12 feb. 2013

La valentía



Con el paso de los años, se ha distorsionado el verdadero concepto de algunos de los valores más importantes de la humanidad, y que hacen que los seres humanos seamos eso…humanos.Uno de los valores más distorsionados, adornado y disfrazado es el de la Valentía.


Esta se ha confundido en muchas ocasiones con osadía, con no saber estar, con atrevimiento, con arriesgar la propia vida, etc..Esta distorsión se ve clara y profundamente arraigada especialmente en los hombres. Derivado de la asociación de estos con la fortaleza, la dureza, la asunción de roles masculinos gravemente marcados, se les ha pedido a lo largo de sus vidas que sean “valientes”, identificando valentía con no llorar, estar siempre fuerte, no sufrir, ser el cabeza de familia sobre el que tendrán que aposentar los problemas más variopintos, o no expreasar sus emociones. Se les propone que asuman riesgos o que ejecuten atrevimientos, y en los cuales se pone en tela de juicio su hombría y su valentía, confundiendo esta con las características que actualmente se le atribuyen al “macho ibérico”.



En este sentido, los hombres invierten gran parte de su tiempo precisamente en decantar la balanza a su favor, para que esta hombría no sea cuestionada, y puedan seguir asumiendo el rol de macho sin que su autoestima y su integridad sea dañada, para poder sentirse aceptados socialmente. Las consecuencias las estamos pagando caras….los adolescentes asume riesgos innecesarios y en muchas ocasiones ponen su vida en peligro; en el caso de los hombres, otras veces el objetivo es salir con cuantas más chicas mejor, sin comprometerse,(eso es de blandos), valentía es poner el coche a 150, o beber siete cervezas seguidas y no morir en el intento; o “decir las cosas a la cara”, implicando esto que se puede faltar el respeto a las personas o tomarse las confianzas que sean necesarias; valentía es saber dar portazo a las personas, prescindir de ellas cuando no gustan; Valiente es aquel que es capaz de ocultar mentiras por un largo tiempo, o el que desempeña proezas….

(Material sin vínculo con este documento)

-- ==== Sys2Proof/Certificates/Slice0/Obligations.lean ====
section
/-!
DEFINITION. The statements for the provers.
-/

open Sys2Proof Sys2Proof.Machine Sys2Proof.Safety

/-! ### Integer arithmetic -/

/-- ADD, ADC, SUB, SBC and their immediate forms: the exact sum or difference narrowed to the operand width, and the four
flags under SF (R59, R113, R114, Table 3-2). -/
def Obligations.AddAndSubtractResults : Prop :=
  ∀ (x : Insn) (s : State),
    let v := s.thread x.thread
    let w := x.width
    let c := natOf (v.fl.getLsbD 1)
    let add (i : Instr) (o : Op) (d : Nat) (p q cin : Nat) : Prop :=
      GivesInt s i o x d ((p % 2 ^ w + q % 2 ^ w + cin) % 2 ^ w) (2 ^ w ≤ p % 2 ^ w + q % 2 ^ w + cin)
        (SignedOut w ((BitVec.ofNat w p).toInt + (BitVec.ofNat w q).toInt + cin))
    let sub (i : Instr) (o : Op) (d : Nat) (p q cin : Nat) : Prop :=
      GivesInt s i o x d (((p : Int) - q - cin) % 2 ^ w).toNat (p % 2 ^ w < q % 2 ^ w + cin)
        (SignedOut w ((BitVec.ofNat w p).toInt - (BitVec.ofNat w q).toInt - cin))
    let a := (v.reg x.ra).toNat
    let b := (v.reg x.rb).toNat
    let e := (v.reg x.rs2).toNat
    let k := x.immRI.toNat
    (Issues s (opR3 true true validR3) x →
      add (.add x) (opR3 true true validR3) x.rd a b 0 ∧ add (.adc x) (opR3 true true validR3) x.rd a b c ∧
      sub (.sub x) (opR3 true true validR3) x.rd a b 0 ∧ sub (.sbc x) (opR3 true true validR3) x.rd a b c) ∧
    (Issues s opRI x →
      add (.addi x) opRI x.rd2 e k 0 ∧ add (.adci x) opRI x.rd2 e k c ∧
      sub (.subi x) opRI x.rd2 e k 0 ∧ sub (.sbci x) opRI x.rd2 e k c)

/-- AND, OR, XOR, ANDN and their immediate forms: bit by bit at the operand width, with C and V 0 (R112, R113).
SHL, SHR, SAR and their immediate forms shift by the second operand modulo the width; C is the last bit shifted out, 0 for
a count of 0, and V is 0 (R113, R114). -/
def Obligations.LogicAndShiftResults : Prop :=
  (∀ (x : Insn) (s : State),
     let v := s.thread x.thread
     let w := x.width
     let op (i : Instr) (o : Op) (d : Nat) (r : BitVec w) : Prop := GivesInt s i o x d r.toNat False False
     let a : BitVec w := BitVec.ofNat w (v.reg x.ra).toNat
     let b : BitVec w := BitVec.ofNat w (v.reg x.rb).toNat
     let e : BitVec w := BitVec.ofNat w (v.reg x.rs2).toNat
     let k : BitVec w := BitVec.ofNat w x.immRI.toNat
     (Issues s (opR3 true true validR3) x →
       op (.and x) (opR3 true true validR3) x.rd (a &&& b) ∧ op (.or x) (opR3 true true validR3) x.rd (a ||| b) ∧
       op (.xor x) (opR3 true true validR3) x.rd (a ^^^ b) ∧ op (.andn x) (opR3 true true validR3) x.rd (a &&& ~~~b)) ∧
     (Issues s opRI x →
       op (.andi x) opRI x.rd2 (e &&& k) ∧ op (.ori x) opRI x.rd2 (e ||| k) ∧ op (.xori x) opRI x.rd2 (e ^^^ k) ∧
       op (.andni x) opRI x.rd2 (e &&& ~~~k))) ∧
  ∀ (x : Insn) (s : State),
    let v := s.thread x.thread
    let w := x.width
    let op (i : Instr) (o : Op) (d : Nat) (a : BitVec w) (n : Nat) (r : BitVec w) (last : Nat) : Prop :=
      GivesInt s i o x d r.toNat (n ≠ 0 ∧ a.getLsbD last = true) False
    let a : BitVec w := BitVec.ofNat w (v.reg x.ra).toNat
    let n := (v.reg x.rb).toNat % w
    let e : BitVec w := BitVec.ofNat w (v.reg x.rs2).toNat
    let k := x.immRI.toNat % w
    (Issues s (opR3 true true validR3) x →
      op (.shl x) (opR3 true true validR3) x.rd a n (a <<< n) (w - n) ∧
      op (.shr x) (opR3 true true validR3) x.rd a n (a >>> n) (n - 1) ∧
      op (.sar x) (opR3 true true validR3) x.rd a n (a.sshiftRight n) (n - 1)) ∧
    (Issues s opRI x →
      op (.shli x) opRI x.rd2 e k (e <<< k) (w - k) ∧ op (.shri x) opRI x.rd2 e k (e >>> k) (k - 1) ∧
      op (.sari x) opRI x.rd2 e k (e.sshiftRight k) (k - 1))

/-- MUL keeps the low bits of the product, with C and V saying whether the unsigned and the signed product fit; MULH, MULHU and
MULW return the halves of the 128-bit product (R113, R130).
DIV, DIVU, REM and REMU with a divisor that is not zero and no interrupt to take: the quotient truncated toward zero, and
the remainder with the sign of the dividend (R131, R133). A zero divisor raises fault 0x0D with subcode 0x01 and changes
nothing else. -/
def Obligations.MultiplyAndDivideResults : Prop :=
  (∀ (x : Insn) (s : State),
     let v := s.thread x.thread
     let w := x.width
     let a := v.reg x.ra
     let b := v.reg x.rb
     let p : BitVec w := BitVec.ofNat w a.toNat
     let q : BitVec w := BitVec.ofNat w b.toNat
     (Issues s (opR3 true true validR3) x →
       GivesInt s (.mul x) (opR3 true true validR3) x x.rd (p * q).toNat (2 ^ w ≤ p.toNat * q.toNat)
         (SignedOut w (p.toInt * q.toInt))) ∧
     (Issues s (opR3 false false validR3) x →
       Gives s (.mulh x) (opR3 false false validR3) x (v.setReg x.rd (BitVec.ofInt 64 (a.toInt * b.toInt / 2 ^ 64))) ∧
       Gives s (.mulhu x) (opR3 false false validR3) x (v.setReg x.rd (BitVec.ofNat 64 (a.toNat * b.toNat / 2 ^ 64))) ∧
       Gives s (.mulw x) (opR3 false false validR3) x (v.setReg x.rd (a * b)))) ∧
  ∀ (x : Insn) (s : State),
    let v := s.thread x.thread
    let w := x.width
    let o := opR3 true false validR3
    let a : BitVec w := BitVec.ofNat w (v.reg x.ra).toNat
    let b : BitVec w := BitVec.ofNat w (v.reg x.rb).toNat
    let dest (r : BitVec w) : Thread := v.setReg x.rd (BitVec.ofNat 64 r.toNat)
    Issues s o x →
      (b ≠ 0 → s.nextIrq x.thread = none → (fetchedFor s o x).nextIrq x.thread = none →
        Gives s (.div x) o x (dest (a.sdiv b)) ∧ Gives s (.divu x) o x (dest (a / b)) ∧
        Gives s (.rem x) o x (dest (a.srem b)) ∧ Gives s (.remu x) o x (dest (a % b))) ∧
      (b = 0 → ∀ i ∈ [Instr.div x, .divu x, .rem x, .remu x], Raises s s i x.thread (Flt.mk' 0x0D 0x01 0))

/-- BFX, BFXS, BFI, CLZ, CTZ and PERM (R120 to R123), narrowed to the operand width. -/
def Obligations.BitFieldResults : Prop :=
  ∀ (x : Insn) (s : State),
    let v := s.thread x.thread
    let w := x.width
    let a := v.reg x.ra
    let b := v.reg x.rb
    let dest (r : Nat) : Thread := v.setReg x.rd (BitVec.ofNat 64 (r % 2 ^ w))
    (Issues s (opR3 true false validField) x →
      Gives s (.bfx x) (opR3 true false validField) x (dest (a.extractLsb' x.rb (x.fn + 1)).toNat) ∧
      Gives s (.bfxs x) (opR3 true false validField) x (dest ((a.extractLsb' x.rb (x.fn + 1)).signExtend 64).toNat) ∧
      ∃ r : Word, Gives s (.bfi x) (opR3 true false validField) x (dest r.toNat) ∧
        ∀ i, i < 64 → r.getLsbD i =
          if x.rb ≤ i ∧ i < x.rb + (x.fn + 1) then a.getLsbD (i - x.rb) else (v.reg x.rd).getLsbD i) ∧
    (Issues s (opR3 true false (fun x => isInt x.rd && isInt x.ra && x.rb == 0 && x.fn == 0)) x →
      ∃ l r,
        Gives s (.clz x) (opR3 true false (fun x => isInt x.rd && isInt x.ra && x.rb == 0 && x.fn == 0)) x
          (v.setReg x.rd (BitVec.ofNat 64 l)) ∧
        Gives s (.ctz x) (opR3 true false (fun x => isInt x.rd && isInt x.ra && x.rb == 0 && x.fn == 0)) x
          (v.setReg x.rd (BitVec.ofNat 64 r)) ∧
        (if a.toNat % 2 ^ w = 0 then l = w ∧ r = w
         else l < w ∧ r < w ∧ a.getLsbD (w - 1 - l) = true ∧ a.getLsbD r = true ∧
           ∀ i, i < w → (w - 1 - l < i ∨ i < r → a.getLsbD i = false))) ∧
    (Issues s (opR3 true false validR3) x →
      ∃ r : Word, Gives s (.perm x) (opR3 true false validR3) x (dest r.toNat) ∧
        ∀ i, i < 8 →
          let sel := (b.extractLsb' (4 * i) 4).toNat
          let byte : Byte := if sel % 8 * 8 < w then a.extractLsb' (8 * (sel % 8)) 8 else 0
          r.extractLsb' (8 * i) 8 = if sel < 8 then byte else if byte.getLsbD 7 then 0xFF else 0)

/-! ### Flags, branches and windows -/

/-- NOP, SETcc, RDFL, WRFL, RDFCSR and WRFCSR (R115 to R117, R140, Tables 3-3 and 3-9). -/
def Obligations.FlagMovesAndSetcc : Prop :=
  ∀ (x : Insn) (s : State),
    let v := s.thread x.thread
    let n := v.fl.getLsbD 3
    let z := v.fl.getLsbD 2
    let c := v.fl.getLsbD 1
    let o := v.fl.getLsbD 0
    let setOp := opR2 0 (fun x => isInt x.rd2 && x.rs2 == 0)
    let rdOp := opR2 1 (fun x => isInt x.rd2 && x.rs2 == 0)
    let wrOp := opR2 2 (fun x => x.rd2 == 0 && isInt x.rs2)
    let rdf := Op.plain true .r3 (fun x => isInt x.rd && x.ra == 0 && x.rb == 0 && x.fn == 0)
    let wrf := Op.plain true .r3 (fun x => x.rd == 0 && isInt x.ra && x.rb == 0 && x.fn == 0)
    let holds : List Bool :=
      [true, false, z, !z, !c, c, !c && !z, c || z, n == o, n != o, !z && n == o, z || n != o, n, !n, o, !o]
    (∀ op2 : Byte, Issues s (opNop 0x01 op2) x → Gives s (.nop ⟨x, 0x01, op2⟩) (opNop 0x01 op2) x v) ∧
    (Issues s setOp x → ∀ cond : BitVec 4,
      Gives s (.setcc x cond) setOp x (v.setReg x.rd2 (if holds[cond.toNat]?.getD false then 1 else 0))) ∧
    (Issues s rdOp x → Gives s (.rdfl x) rdOp x (v.setReg x.rd2 (v.fl.zeroExtend 64))) ∧
    (Issues s wrOp x → Gives s (.wrfl x) wrOp x { v with fl := (v.reg x.rs2).extractLsb' 0 4 }) ∧
    (Issues s rdf x → Gives s (.rdfcsr x) rdf x (v.setReg x.rd (v.fcsr.zeroExtend 64))) ∧
    (Issues s wrf x → Gives s (.wrfcsr x) wrf x { v with fcsr := (v.reg x.ra).extractLsb' 0 12 })

/-- JMP, Bcc, BZ, BNZ and DBNZ (R65, R75, R115, R118, R119): a taken branch to a canonical target goes there, one not taken
goes to the next instruction, and a taken one to a target that is not canonical raises fault 0x04 with subcode 0x30 with no
other effect. Beside what its fetch leaves only IP changes, but for the register of DBNZ, the record of a misprediction, which is
counted (R277), and the predictors of the core. -/
def Obligations.BranchOutcomes : Prop :=
  ∀ (x : Insn) (s : State),
    let g := x.thread
    let v := s.thread g
    let r := v.reg (bSpec x)
    let branch (i : Instr) (o : Op) (taken : Prop) (u : Thread) : Prop :=
      let a := if ds x = 0 then r else s.after o x + x.disp .b
      let f := (fetchedFor s o x).trainPredictor g
      Issues s o x →
        (taken → a.toNat < 2 ^ 48 → ∃ t, exec i s = .next t ∧ RetiresIn s f t g a { u with misp := false }) ∧
        (taken → 2 ^ 48 ≤ a.toNat → Raises s s i g (Flt.mk' 0x04 0x30 a)) ∧
        (¬taken → ∃ t, exec i s = .next t ∧ RetiresIn s f t g (s.after o x) { u with misp := false })
    branch (.jmp x) opJump True v ∧
    (∀ cond : BitVec 4, branch (.bcc x cond) (opBranch (fun x => bSpec x == 0)) (condTrue cond v.fl = true) v) ∧
    branch (.bz x) (opBranch (fun x => isInt (bSpec x))) (r = 0) v ∧
    branch (.bnz x) (opBranch (fun x => isInt (bSpec x))) (r ≠ 0) v ∧
    branch (.dbnz x) (opBranch (fun x => isInt (bSpec x) && bSpec x != 32)) (r - 1 ≠ 0) (v.setReg (bSpec x) (r - 1))

/-- CALL to a canonical target with RES at 6 or less slides the window: w24–w31 become w0–w7, w7 takes the return address and
w8–w31 are zero, the caller's w0–w23 stay resident. RET with a resident caller slides back: w0–w23 are the caller's,
w24–w31 the returning window's w0–w7, and control goes to w7 (R77, R78, R82). -/
def Obligations.CallAndReturnSlideTheWindow : Prop :=
  ∀ (x : Insn) (s : State),
    let g := x.thread
    let v := s.thread g
    let a := if ds x = 0 then v.reg (bSpec x) else s.after opJump x + x.disp .b
    let retOp := Op.plain false .n (fun _ => true)
    (Issues s opJump x → a.toNat < 2 ^ 48 → v.res ≤ 6 →
      ∃ t u w, exec (.call x) s = .next t ∧ RetiresIn s ((fetchedFor s opJump x).trainPredictor g) t g a u ∧
        u = { v with cur := u.cur, older := w :: v.older, ras := u.ras, misp := false } ∧ u.reg 7 = s.after opJump x ∧
        (∀ i, i < 7 → u.reg i = v.reg (24 + i)) ∧ (∀ i, 8 ≤ i → i < 32 → u.reg i = 0) ∧
        ∀ i, i < 24 → FMap.get w i 0 = v.reg i) ∧
    (Issues s retOp x → (v.reg 7).toNat < 2 ^ 48 → ∀ w older, v.older = w :: older →
      ∃ t u, exec (.ret x) s = .next t ∧ RetiresIn s ((fetchedFor s retOp x).trainPredictor g) t g (v.reg 7) u ∧
        u = { v with cur := u.cur, older := older, ras := u.ras, misp := false } ∧
        (∀ i, i < 24 → u.reg i = FMap.get w i 0) ∧ ∀ i, i < 8 → u.reg (24 + i) = v.reg i)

Esto no es valentía…..yo he conocido a los verdaderos valientes….hombres y mujeres que, sabiéndose llenos de miserias, son capaces de reconocerlas…el valiente es aquel que desde el vacío y la nada es capaz de reconstruir un mundo, una vida, aquel que, sea hombre o mujer, se atreve con un” te quiero” sin que suene cursi, o con un perdón, o con un ser perdonado.Los valientes son los que asumen que una relación se ha terminado, y que prefieren enfrentarse con el miedo del vacío antes que con una vida falsa; los que asumen que un camino no es el correcto, y toman uno alternativo lleno de dudas y de incertidumbre; valiente es el que asume sus errores, el que se levanta una y otra vez después de cada caída, el valiente no es el que reprime sus lágrimas para parecer más fuerte, sino el que las deja salir asumiendo su fortaleza en este acto; valentía es decir al otro lo que no te gusta o lo que te hace sufrir, sin hacer daño, sin herir los sentimientos de nadie.Valiente es el que va contracorriente, el que no pega, el que no agrede, el que es capaz de controlar los sentimientos de rabia y los transforma en algo constructivo.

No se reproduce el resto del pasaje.